● **Work instructions**
Nothing in the entries may be altered; copy them all exactly.

+-------+

/-- Check 5 of R29, with R124's rule that a handler context does not wait, R122's that DONE does not signal. -/
def syncOk (env : DecEnv) (op wait sig : Nat) : Bool :=
  syncByteOk env.cls.id wait && syncByteOk env.cls.id sig &&
  !(env.cls == .ctl && env.handler && wait != 0) &&
  !(env.cls == .ctl && op == 0x36 && sig != 0)

/-- Checks 6 to 8 of R29 on the operands of a row. -/
def operandChecks (r : Row) (vs : List Nat) : Except Nat Unit :=
  let pairs := r.flds.zip vs
  if !(pairs.all fun (f, v) => f.chk.okMod v) || !r.x6 vs then .error 0x03
  else if !(pairs.all fun (f, v) => f.chk.okReg v) then .error 0x04
  else if !(pairs.all fun (f, v) => f.chk.okRng v) || !r.x8 vs then .error 0x09
  else .ok ()

/-- NOP and the prefixes, which every class has (R34, R41, R50). A prefix's wait, signal and reserved bits are checked before its kind's latch
(log entry 68). -/
def decodeShared (env : DecEnv) (w : Nat) : Except Nat Instr :=
  let op := bitsAt w 40 8
  let sig := bitsAt w 48 8
  let wait := bitsAt w 56 8
  let opnd := bitsAt w 0 40
  if op = 0xFF then
    if !(env.imx.isNone && env.scp.isNone && env.pmt.isNone) then .error 0x07
    else if !syncOk env op wait sig then .error 0x05
    else if opnd ≠ 0 then .error 0x03
    else .ok (.nop ⟨wait, sig, none, none⟩)
  else if op = 0xFC then
    if wait ≠ 0 ∨ sig ≠ 0 then .error 0x03 else .ok (.imx .plain opnd)
  else if op = 0xFD then
    if wait ≠ 0 ∨ sig ≠ 0 ∨ 32 ≤ opnd ∨ 5 ≤ opnd / 4 then .error 0x03 else .ok (.scp .plain (opnd % 4) (opnd / 4))
  else
    if wait ≠ 0 ∨ sig ≠ 0 ∨ 4 ≤ opnd ∨ opnd = 0 then .error 0x03 else .ok (.pmt .plain (opnd % 2) (opnd / 2))

/-- Checks 3 to 8 of R29 on a word whose opcode has the rows `cands` in its class. -/
def decodeRows (env : DecEnv) (w : Nat) (r0 : Row) (cands : List Row) : Except Nat Instr :=
  let op := bitsAt w 40 8
  let sig := bitsAt w 48 8
  let wait := bitsAt w 56 8
  let opnd := bitsAt w 0 40
  if !privilegeOk env op r0.acc.sup then .error 0x08
  else if !latchesOk env r0 then .error 0x07
  else if !syncOk env op wait sig then .error 0x05
  else
    match cands.find? (fun r => subMatches r.sub opnd) with
    | none => .error 0x03
    | some r =>
      if !reservedZero r opnd env.imx then .error 0x03
      else
        let vs := r.flds.map (fun f => f.value opnd env.imx)
        match operandChecks r vs with
        | .error c => .error c
        | .ok _ => .ok (r.build ⟨wait, sig, env.scp, env.pmt⟩ vs)

/-- The instruction that the 64-bit word `w` is in the stream `env`, or the cause of R29 that it raises. The all-zero word
and a word whose opcode is not assigned are WORD_NOT_AN_INSTRUCTION (R47), whose meaning raises 0x01 or 0x02. -/
noncomputable def decode (env : DecEnv) (w : Nat) : Except Nat Instr :=
  let op := bitsAt w 40 8
  if w = 0 then .ok (.wordNotAnInstruction 0)
  else if 0xFC ≤ op then decodeShared env w
  else
    match (rowsOf env.cls).filter (fun r => r.op == op) with
    | [] => .ok (.wordNotAnInstruction w)
    | r0 :: rs => decodeRows env w r0 (r0 :: rs)

/-- The prefixes and the word that say an instruction: IMX extension, SCP field, PMT field, word. -/
structure Group where
  imx : Option Nat
  scp : Option Nat
  pmt : Option Nat
  word : Nat
deriving DecidableEq, Repr

/-- A field's operand fits the word without an IMX prefix. -/
def Fld.fits (f : Fld) (v : Nat) : Bool :=
  if f.sg then fitsS f.w v else decide (v < 2 ^ f.w)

+-------+

● **Answer space**
/-- Check 5 of R29, with R124's rule that a handler context does not wait, R122's that DONE does not signal. -/
def syncOk (env : DecEnv) (op wait sig : Nat) : Bool :=
  syncByteOk env.cls.id wait && syncByteOk env.cls.id sig &&
  !(env.cls == .ctl && env.handler && wait != 0) &&
  !(env.cls == .ctl && op == 0x36 && sig != 0)

/-- Checks 6 to 8 of R29 on the operands of a row. -/
def operandChecks (r : Row) (vs : List Nat) : Except Nat Unit :=
  let pairs := r.flds.zip vs
  if !(pairs.all fun (f, v) => f.chk.okMod v) || !r.x6 vs then .error 0x03
  else if !(pairs.all fun (f, v) => f.chk.okReg v) then .error 0x04
  else if !(pairs.all fun (f, v) => f.chk.okRng v) || !r.x8 vs then .error 0x09
  else .ok ()

/-- NOP and the prefixes, which every class has (R34, R41, R50). A prefix's wait, signal and reserved bits are checked before its kind's latch
(log entry 68). -/
def decodeShared (env : DecEnv) (w : Nat) : Except Nat Instr :=
  let op := bitsAt w 40 8
  let sig := bitsAt w 48 8
  let wait := bitsAt w 56 8
  let opnd := bitsAt w 0 40
  if op = 0xFF then
    if !(env.imx.isNone && env.scp.isNone && env.pmt.isNone) then .error 0x07
    else if !syncOk env op wait sig then .error 0x05
    else if opnd ≠ 0 then .error 0x03
    else .ok (.nop ⟨wait, sig, none, none⟩)
  else if op = 0xFC then
    if wait ≠ 0 ∨ sig ≠ 0 then .error 0x03 else .ok (.imx .plain opnd)
  else if op = 0xFD then
    if wait ≠ 0 ∨ sig ≠ 0 ∨ 32 ≤ opnd ∨ 5 ≤ opnd / 4 then .error 0x03 else .ok (.scp .plain (opnd % 4) (opnd / 4))
  else
    if wait ≠ 0 ∨ sig ≠ 0 ∨ 4 ≤ opnd ∨ opnd = 0 then .error 0x03 else .ok (.pmt .plain (opnd % 2) (opnd / 2))

/-- Checks 3 to 8 of R29 on a word whose opcode has the rows `cands` in its class. -/
def decodeRows (env : DecEnv) (w : Nat) (r0 : Row) (cands : List Row) : Except Nat Instr :=
  let op := bitsAt w 40 8
  let sig := bitsAt w 48 8
  let wait := bitsAt w 56 8
  let opnd := bitsAt w 0 40
  if !privilegeOk env op r0.acc.sup then .error 0x08
  else if !latchesOk env r0 then .error 0x07
  else if !syncOk env op wait sig then .error 0x05
  else
    match cands.find? (fun r => subMatches r.sub opnd) with
    | none => .error 0x03
    | some r =>
      if !reservedZero r opnd env.imx then .error 0x03
      else
        let vs := r.flds.map (fun f => f.value opnd env.imx)
        match operandChecks r vs with
        | .error c => .error c
        | .ok _ => .ok (r.build ⟨wait, sig, env.scp, env.pmt⟩ vs)

/-- The instruction that the 64-bit word `w` is in the stream `env`, or the cause of R29 that it raises. The all-zero word
and a word whose opcode is not assigned are WORD_NOT_AN_INSTRUCTION (R47), whose meaning raises 0x01 or 0x02. -/
noncomputable def decode (env : DecEnv) (w : Nat) : Except Nat Instr :=
  let op := bitsAt w 40 8
  if w = 0 then .ok (.wordNotAnInstruction 0)
  else if 0xFC ≤ op then decodeShared env w
  else
    match (rowsOf env.cls).filter (fun r => r.op == op) with
    | [] => .ok (.wordNotAnInstruction w)
    | r0 :: rs => decodeRows env w r0 (r0 :: rs)

/-- The prefixes and the word that say an instruction: IMX extension, SCP field, PMT field, word. -/
structure Group where
  imx : Option Nat
  scp : Option Nat
  pmt : Option Nat
  word : Nat
deriving DecidableEq, Repr

/-- A field's operand fits the word without an IMX prefix. -/
def Fld.fits (f : Fld) (v : Nat) : Bool :=
  if f.sg then fitsS f.w v else decide (v < 2 ^ f.w)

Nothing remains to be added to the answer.